VotingRegressor#
- класс sklearn.ensemble.VotingRegressor(оценщики, *, веса=None, n_jobs=None, verbose=False)[источник]#
Регрессор голосования предсказаний для необученных оценщиков.
Голосующий регрессор — это мета-оценщик ансамбля, который обучает несколько базовых регрессоров, каждый на всем наборе данных. Затем он усредняет индивидуальные прогнозы для формирования итогового прогноза.
Для подробного примера см. Построить индивидуальные и голосующие регрессионные предсказания.

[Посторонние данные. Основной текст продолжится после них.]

-- ==== Sys2Proof/Machine/Operands.lean ====
section
/-!
DEFINITION. The fields of the registers that hold data: position, clamping range and reset value (R7, R8, R481 to R503),
how a write changes a word, and the configuration that a generation gives every unit (R40, R378).
-/

namespace Sys2Proof.Machine

/-- How an RWC field takes an out-of-range value (R7). `any`: an RW field. -/
inductive Clamp where
  | any
  | range (lo hi : Nat)
  | zeroOr (lo hi : Nat)
  | down16 (hi : Nat)
  | signed (bits lim : Nat)
  deriving DecidableEq, Repr

/-- A writable field [msb:lsb] of a register word. -/
structure Fld where
  msb   : Nat
  lsb   : Nat
  clamp : Clamp := .any
  deriving DecidableEq, Repr

/-- The legal value nearest to a written one (R7). -/
def Clamp.app : Clamp → Nat → Nat
  | .any, v => v
  | .range lo hi, v => min hi (max lo v)
  | .zeroOr lo hi, v => if v = 0 then 0 else min hi (max lo v)
  | .down16 hi, v => min hi v / 16 * 16
  | .signed bits lim, v =>
    if v < 2 ^ (bits - 1) then min lim v else 2 ^ bits - min lim (2 ^ bits - v)

/-- The writable fields of each register word that keeps what is written (types RW and RWC of R484 to R503). -/
def Reg.fields : Reg → List Fld
  | .ownCtl => [⟨0, 0, .any⟩]
  | .ownTenEn => [⟨15, 0, .any⟩]
  | .ownGate => [⟨23, 0, .any⟩, ⟨24, 24, .any⟩, ⟨25, 25, .any⟩]
  | .ownBoot => [⟨0, 0, .any⟩]
  | .ownDbg => [⟨0, 0, .any⟩]
  | .ownDbgUnlock => [⟨0, 0, .any⟩, ⟨1, 1, .any⟩, ⟨2, 2, .any⟩]
  | .ownRescueBase => [⟨47, 16, .any⟩]
  | .ownFpCtl => [⟨9, 0, .range 1 1000⟩]
  | .ownClkmon => [⟨0, 0, .any⟩, ⟨1, 1, .any⟩, ⟨2, 2, .any⟩]
  | .ownLimCtl => [⟨13, 0, .range 1 16383⟩, ⟨29, 16, .range 1 16383⟩]
  | .ownLimTile => [⟨13, 0, .range 1 16383⟩, ⟨29, 16, .range 1 16383⟩]
  | .ownLimAux => [⟨13, 0, .range 1 16383⟩, ⟨29, 16, .range 1 16383⟩]
  | .ownTimeInc => [⟨63, 0, .range 0x80000000 0x4000000000⟩]
  | .ownTimeCtl => [⟨0, 0, .any⟩]
  | .ownTimeAdj => [⟨31, 0, .any⟩]
  | .ownTimeSyncofs => [⟨31, 0, .signed 32 65535⟩]
  | .ownTcmpTgt _ => [⟨63, 0, .any⟩]
  | .ownTcmpPer _ => [⟨40, 0, .zeroOr 100 (2 ^ 40)⟩]
  | .ownTcmpCtl _ => [⟨0, 0, .any⟩, ⟨15, 8, .range 1 255⟩, ⟨16, 16, .any⟩]
  | .ownSched => [⟨2, 0, .range 0 4⟩, ⟨63, 32, .range 10000 10000000⟩]
  | .ownSbud _ _ => [⟨4, 0, .range 0 16⟩, ⟨31, 16, .range 0 65535⟩, ⟨32, 32, .any⟩]
  | .ownGenCtl => [⟨0, 0, .any⟩]
  | .ownGenImgBase => [⟨47, 6, .any⟩]
  | .ownGenImgLen => [⟨18, 0, .range 64 262144⟩]
  | .ownEvEn => [⟨63, 0, .any⟩]
  | .ownEvNmi => [⟨63, 0, .any⟩]
  | .ownJrnCfg => [⟨0, 0, .any⟩, ⟨27, 16, .range 64 4032⟩, ⟨41, 32, .range 1 1000⟩]
  | .ownJrnNotice => [⟨0, 0, .any⟩, ⟨15, 8, .any⟩]
  | .ownJrnNbase => [⟨47, 6, .any⟩]
  | .ownJrnNcfg => [⟨3, 0, .range 4 12⟩]
  | .ownGrout => [⟨9, 0, .range 10 1000⟩]
  | .ownCourse i =>
    if i.val = 0 then
      [⟨1, 0, .any⟩, ⟨3, 2, .any⟩, ⟨7, 4, .any⟩, ⟨11, 8, .any⟩, ⟨26, 16, .any⟩, ⟨40, 32, .range 0 256⟩,
       ⟨52, 48, .range 8 24⟩, ⟨62, 56, .range 0 64⟩]
    else [⟨6, 0, .range 1 64⟩]
  | .ownCourseId => [⟨63, 0, .any⟩]
  | .ownCourseXbuf => [⟨47, 13, .any⟩]
  | .ownBind _ =>
    [⟨7, 0, .any⟩, ⟨9, 8, .range 0 2⟩, ⟨10, 10, .any⟩, ⟨11, 11, .any⟩,
     ⟨23, 16, .any⟩, ⟨25, 24, .range 0 2⟩, ⟨26, 26, .any⟩, ⟨27, 27, .any⟩,
     ⟨39, 32, .any⟩, ⟨41, 40, .range 0 2⟩, ⟨42, 42, .any⟩, ⟨43, 43, .any⟩,
     ⟨55, 48, .any⟩, ⟨57, 56, .range 0 2⟩, ⟨58, 58, .any⟩, ⟨59, 59, .any⟩]
  | .ownQuota _ => [⟨8, 0, .range 1 384⟩, ⟨17, 16, .any⟩, ⟨24, 24, .any⟩]
  | .ownWdog _ => [⟨23, 0, .range 100 16000000⟩]
  | .ownFp _ i => if i.val = 0 then [⟨31, 0, .any⟩, ⟨63, 32, .any⟩] else [⟨12, 0, .range 0 4096⟩]
  | .ownAssign _ => [⟨0, 0, .any⟩, ⟨11, 8, .any⟩, ⟨23, 16, .any⟩, ⟨24, 24, .any⟩]
  | .ksSel => [⟨10, 0, .any⟩]
  | .ksWkcvEn => [⟨0, 0, .any⟩]
  | .ksMeasSel => [⟨2, 0, .any⟩]
  | .ksKilnEn => [⟨15, 0, .any⟩, ⟨31, 16, .any⟩]
  | .ksAttEn => [⟨15, 0, .any⟩]
  | .ksKcp _ => [⟨11, 0, .down16 4095⟩, ⟨28, 16, .down16 4096⟩]
  | .ksIdSel => [⟨2, 0, .any⟩]
  | .esCtl => [⟨0, 0, .any⟩]
  | .accRegAddr _ _ => [⟨47, 0, .any⟩]
  | .accRegAttr _ _ =>
    [⟨0, 0, .any⟩, ⟨1, 1, .any⟩, ⟨2, 2, .any⟩, ⟨3, 3, .any⟩, ⟨5, 4, .range 0 2⟩, ⟨13, 8, .range 12 48⟩, ⟨23, 16, .any⟩]
  | .accGlbAddr _ => [⟨47, 0, .any⟩]
  | .accGlbAttr _ =>
    [⟨0, 0, .any⟩, ⟨1, 1, .any⟩, ⟨2, 2, .any⟩, ⟨3, 3, .any⟩, ⟨5, 4, .range 0 2⟩, ⟨13, 8, .range 12 48⟩, ⟨23, 16, .any⟩,
     ⟨47, 32, .any⟩, ⟨48, 48, .any⟩, ⟨49, 49, .any⟩]
  | .accDefmap => [⟨1, 0, .range 0 2⟩]
  | .sqBase _ _ => [⟨47, 6, .any⟩]
  | .sqCfg _ _ =>
    [⟨4, 0, .range 4 16⟩, ⟨11, 8, .any⟩, ⟨17, 12, .range 1 32⟩, ⟨21, 20, .range 0 2⟩, ⟨30, 24, .range 1 64⟩,
     ⟨37, 32, .range 1 32⟩, ⟨40, 40, .any⟩]
  | .sqSched _ _ =>
    [⟨4, 0, .range 1 16⟩, ⟨7, 7, .any⟩, ⟨13, 8, .range 1 32⟩, ⟨31, 16, .any⟩, ⟨55, 32, .zeroOr 100 16777215⟩]
  | .cqBase _ _ => [⟨47, 6, .any⟩]
  | .cqCfg _ _ => [⟨4, 0, .range 4 16⟩, ⟨16, 8, .range 1 256⟩, ⟨43, 32, .any⟩]
  | .tnEvEn _ => [⟨11, 0, .any⟩]
  | .dcCfg _ => [⟨0, 0, .any⟩, ⟨5, 4, .range 0 2⟩, ⟨13, 8, .any⟩]
  | .dcDbase _ => [⟨47, 4, .any⟩]
  | .dcDcount _ => [⟨15, 0, .range 1 65535⟩]
  | .dcFirst _ => [⟨15, 0, .any⟩]
  | .dcPost _ => [⟨3, 0, .any⟩, ⟨30, 16, .any⟩, ⟨48, 32, .range 1 65536⟩]
  | .dcRecBase _ => [⟨47, 6, .any⟩]
  | .dcRecCfg _ => [⟨3, 0, .range 4 10⟩, ⟨8, 8, .any⟩]
  | _ => []

/-- Every field of a word taken from `w` and clamped; the reserved bits zero (R7, R8). -/
def clampFields (fs : List Fld) (w : Word) : Word :=
  fs.foldl (fun acc f => acc ||| put f.lsb (f.clamp.app (fld w f.msb f.lsb))) 0

/-- The clamping rules that tie two fields of one word: LO to HI (R398), SIZE to BASE (R272, R491), SLOT_COUNT to
SLOT_BASE (R488). -/
def clampPair (r : Reg) (mask w : Word) : Word :=
  match r with
  | .ownLimCtl | .ownLimTile | .ownLimAux =>
    if mask &&& 0x3FFF = 0 then w else setFld w 13 0 (min (fld w 13 0) (fld w 29 16))
  | .ksKcp _ => setFld w 28 16 (min (fld w 28 16) (4096 - fld w 11 0))
  | .ownCourse i => if i.val = 0 then setFld w 40 32 (min (fld w 40 32) (2048 - fld w 26 16)) else w
  | _ => w

/-- What a data register holds after a write of `val` under `mask` (R7, R8, R481). -/
def Reg.write (r : Reg) (old mask val : Word) : Word :=
  clampPair r mask (clampFields r.fields (merge old mask val))

/-- A register word that a field of more than 32 bits fills across its middle: a 32-bit write of the low half is held back
(R481). -/
def Reg.wide (r : Reg) : Bool :=
  r.fields.any (fun f => decide (f.msb + 1 - f.lsb > 32) && decide (f.lsb < 32) && decide (32 ≤ f.msb))
  || (match r with
      | .ksWdata _ | .ksWattr _ | .ksWnext | .ksWsoft | .ksWkcv | .ksMeasData _ | .statEvPend => true
      | _ => false)

/-! ### Reset values of the staged registers (R48, R378, R379) -/

/-- The reset value of a staged word; the strap-derived ones follow the sampled straps (R48). -/
def stagedReset (strap : BitVec 16) : Reg → Word
  | .ownTenEn => BitVec.ofNat 64 (2 ^ (4 * ((strap.toNat >>> 8) % 4) + 4) - 1)
  | .ownQuota _ =>
    BitVec.ofNat 64 ((match (strap.toNat >>> 8) % 4 with
      | 0 => 96
      | 1 => 48
      | 2 => 32
      | _ => 24) + 2 ^ 17 + 2 ^ 24 * ((strap.toNat >>> 13) % 2))
  | .ownSched => put 32 1000000
  | .ownCourse i =>
    if i.val = 0 then BitVec.ofNat 64 ((strap.toNat >>> 10) % 4 + 0x700 * 2 ^ 16 + 16 * 2 ^ 48 + 16 * 2 ^ 56) else 4
  | .ownWdog _ => 2000000
  | .ownFp _ i => if i.val = 0 then 0 else 256
  | .ksKcp n => BitVec.ofNat 64 (256 * n.val + 256 * 2 ^ 16)
  | .accRegAttr _ _ => 0xC20
  | .accGlbAttr _ => 0xC20
  | _ => 0

/-- The staged word of a content under the sampled straps. -/
def State.word (s : State) (c : Content) (r : Reg) : Word := c.words.look (stagedReset s.start.strap r) r.off

/-- A content with one staged word set. -/
def State.setWord (s : State) (c : Content) (r : Reg) (w : Word) : Content :=
  { c with words := c.words.put (stagedReset s.start.strap r) r.off w }

/-- A staged word of a content as a read shows it: BASE of a region without the bits below its SIZE (R367), BULK 1 (R489). -/
def State.shown (s : State) (c : Content) (r : Reg) : Word :=
  let w := s.word c r
  match r with
  | .accRegAddr n m => w &&& ~~~ (put (fld (s.word c (.accRegAttr n m)) 13 8) 1 - 1)
  | .accGlbAddr j => w &&& ~~~ (put (fld (s.word c (.accGlbAttr j)) 13 8) 1 - 1)
  | .ownQuota _ => w ||| put 18 1
  | _ => w

/-- The effective value of a staged word (R40). -/
def State.eff (s : State) (r : Reg) : Word := s.word s.gen.act r

/-- The content whose rules a tag names: the active generation's, or the previous one's (R16, R379). -/
def State.rules (s : State) (prev : Bool) : Content := if prev then s.gen.prev else s.gen.act

/-! ### What a generation configures -/

/-- Tenant n is enabled in a content (R41). -/
def enabledIn (s : State) (c : Content) (n : Nat) : Bool := bitOf (s.word c .ownTenEn) n

/-- Tenant n is enabled (R41). -/
def State.enabled (s : State) (n : Nat) : Bool := enabledIn s s.gen.act n

/-- The world code of R42 and R492 permits a world. -/
def worldOk (code : Nat) (w : World) : Bool :=
  decide (code = 2) || (match w with
    | .secure => decide (code = 0)
    | .nonsecure => decide (code = 1))

/-- A binding entry e of tenant n matches an access and carries the right at bit `right` of the entry (R42): 10 SETUP,
11 DOORBELL. -/
def bindMatch (w : Word) (who : Who) (right e : Nat) : Bool :=
  decide (fld w (16 * e + 7) (16 * e) = who.mid.toNat) && worldOk (fld w (16 * e + 9) (16 * e + 8)) who.world
    && bitOf w (16 * e + right)

/-- The access comes from a master bound to tenant n with the right (R42, R375: never a debug access). -/
def State.bound (s : State) (who : Who) (n : TenantIx) (right : Nat) : Bool :=
  !who.dbg && (List.range 4).any (bindMatch (s.eff (.ownBind n)) who right)

def State.boundSetup (s : State) (who : Who) (n : TenantIx) : Bool := s.bound who n 10
def State.boundDoorbell (s : State) (who : Who) (n : TenantIx) : Bool := s.bound who n 11

/-- The owner, once elected, in the secure world (R31, R375). -/
def State.isOwner (s : State) (who : Who) : Bool :=
  !who.dbg && decide (s.owner.st = .owned ∨ s.owner.st = .offered) && decide (who.mid = s.owner.mid)
    && decide (who.world = .secure)

def maxInflight (s : State) (n : TenantIx) : Nat := fld (s.eff (.ownQuota n)) 8 0
def pairAll (s : State) (c : Content) (n : TenantIx) : Bool := bitOf (s.word c (.ownQuota n)) 24

/-- A class code (0 SCHEDULED, 1 EXPEDITE, 2 BULK) is allowed to tenant n (R45). -/
def classAllowedIn (s : State) (c : Content) (n : TenantIx) (cls : Nat) : Bool :=
  match cls with
  | 0 => bitOf (s.word c (.ownQuota n)) 16
  | 1 => bitOf (s.word c (.ownQuota n)) 17
  | _ => true

/-! ### Fields of the ring, channel and monitor registers -/

def Sq.k (q : Sq) : Nat := fld q.cfg 4 0
def Sq.cqNo (q : Sq) : Nat := fld q.cfg 11 8
def Sq.prefetch (q : Sq) : Nat := fld q.cfg 17 12
def Sq.cls (q : Sq) : Nat := fld q.cfg 21 20
def Sq.weight (q : Sq) : Nat := fld q.cfg 30 24
def Sq.burst (q : Sq) : Nat := fld q.cfg 37 32
def Sq.fwd (q : Sq) : Bool := bitOf q.cfg 40
def Sq.rsrc (q : Sq) : Nat := fld q.sched 4 0
def Sq.pulseMode (q : Sq) : Bool := bitOf q.sched 7
def Sq.rper (q : Sq) : Nat := fld q.sched 13 8
def Sq.dmargin (q : Sq) : Nat := fld q.sched 31 16
def Sq.deadline (q : Sq) : Nat := fld q.sched 55 32
def Cq.k (c : Cq) : Nat := fld c.cfg 4 0
def Cq.coalCnt (c : Cq) : Nat := fld c.cfg 16 8
def Cq.coalTime (c : Cq) : Nat := fld c.cfg 43 32

/-- Ring occupancy (R55, R109): (tail - head) modulo 2^(k+1). -/
def occ (k head tail : Nat) : Nat := (tail + 2 ^ (k + 1) - head % 2 ^ (k + 1)) % 2 ^ (k + 1)
def Sq.occ (q : Sq) : Nat := Machine.occ q.k q.head q.tail
def Cq.occ (c : Cq) : Nat := Machine.occ c.k c.head c.tail

/-- The address of the slot at ring index i (R54). -/
def Sq.slotAddr (q : Sq) (i : Nat) : Nat := q.base.toNat + i % 2 ^ q.k * 32
def Cq.slotAddr (c : Cq) (i : Nat) : Nat := c.base.toNat + i % 2 ^ c.k * 32

/-- The class in which ring m of tenant n runs (R45, R77). -/
def State.ringClass (s : State) (n : TenantIx) (m : RingIx) : Nat :=
  if classAllowedIn s s.gen.act n (s.sq n m).cls then (s.sq n m).cls else 2

/-- AH_OWN_TIME_CTL.RUN (R347). -/
def State.run (s : State) : Bool := bitOf s.own.timeCtl 0

/-- A trip awaits the engine reset response: every island but the security island is in the safe state (R404). -/
def State.held (s : State) : Bool := s.clk.ctl.zeroDue || (bitOf s.own.clkmon 0 && (s.clk.tile.zeroDue || s.clk.aux.zeroDue))

/-- The count at which a deadline is judged: no deadline passes while the count is stopped (R351, R363). -/
def State.judgedNs (s : State) : Nat := if s.run then s.time.ns.toNat else min s.time.ns.toNat s.time.stopNs.toNat

/-- The lifecycle state is MANUFACTURE (1) or DEVELOPMENT (2) (R242). -/
def State.openLife (s : State) : Bool := decide (s.roots.lc = 1 ∨ s.roots.lc = 2)

/-- AH_OWN_DBG.EN as it is taken and read (R49). -/
def State.dbgEn (s : State) : Bool := s.openLife && bitOf s.own.dbg 0

/-- AH_OWN_DBG_UNLOCK as it is taken and read: zero in DECOMMISSIONED (R377). -/
def State.unlock (s : State) (i : Nat) : Bool := decide (s.roots.lc.toNat < 5) && bitOf s.own.dbgUnlock i

end Sys2Proof.Machine
end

Подробнее в Руководство пользователя.
Добавлено в версии 0.21.
- Параметры:
- оценщикисписок кортежей (str, estimator)
Вызов
fitметод наVotingRegressorбудет обучать клоны тех исходных оценщиков, которые будут храниться в атрибуте классаself.estimators_. Оценщик может быть установлен в'drop'используяset_params.Изменено в версии 0.21:
'drop'принимается. Использование None было устаревшим в 0.22 и поддержка была удалена в 0.24.- весаarray-like формы (n_regressors,), по умолчанию=None
Последовательность весов (
floatилиint) to weight the occurrences of predicted values before averaging. Uses uniform weights ifNone.- n_jobsint, default=None
Количество параллельно выполняемых задач для
fit.Noneозначает 1, если только не вjoblib.parallel_backendконтекст.-1означает использование всех процессоров. См. Глоссарий для получения дополнительной информации.- verbosebool, по умолчанию=False
Если True, затраченное время на обучение будет выводиться по мере завершения.
Добавлено в версии 0.23.
- Атрибуты:
- estimators_список регрессоров
Коллекция подогнанных суб-оценщиков, как определено в
estimatorsкоторые не являются 'drop'.- named_estimators_
Bunch Атрибут для доступа к любым обученным подоценщикам по имени.
Добавлено в версии 0.20.
n_features_in_intКоличество признаков, замеченных во время fit.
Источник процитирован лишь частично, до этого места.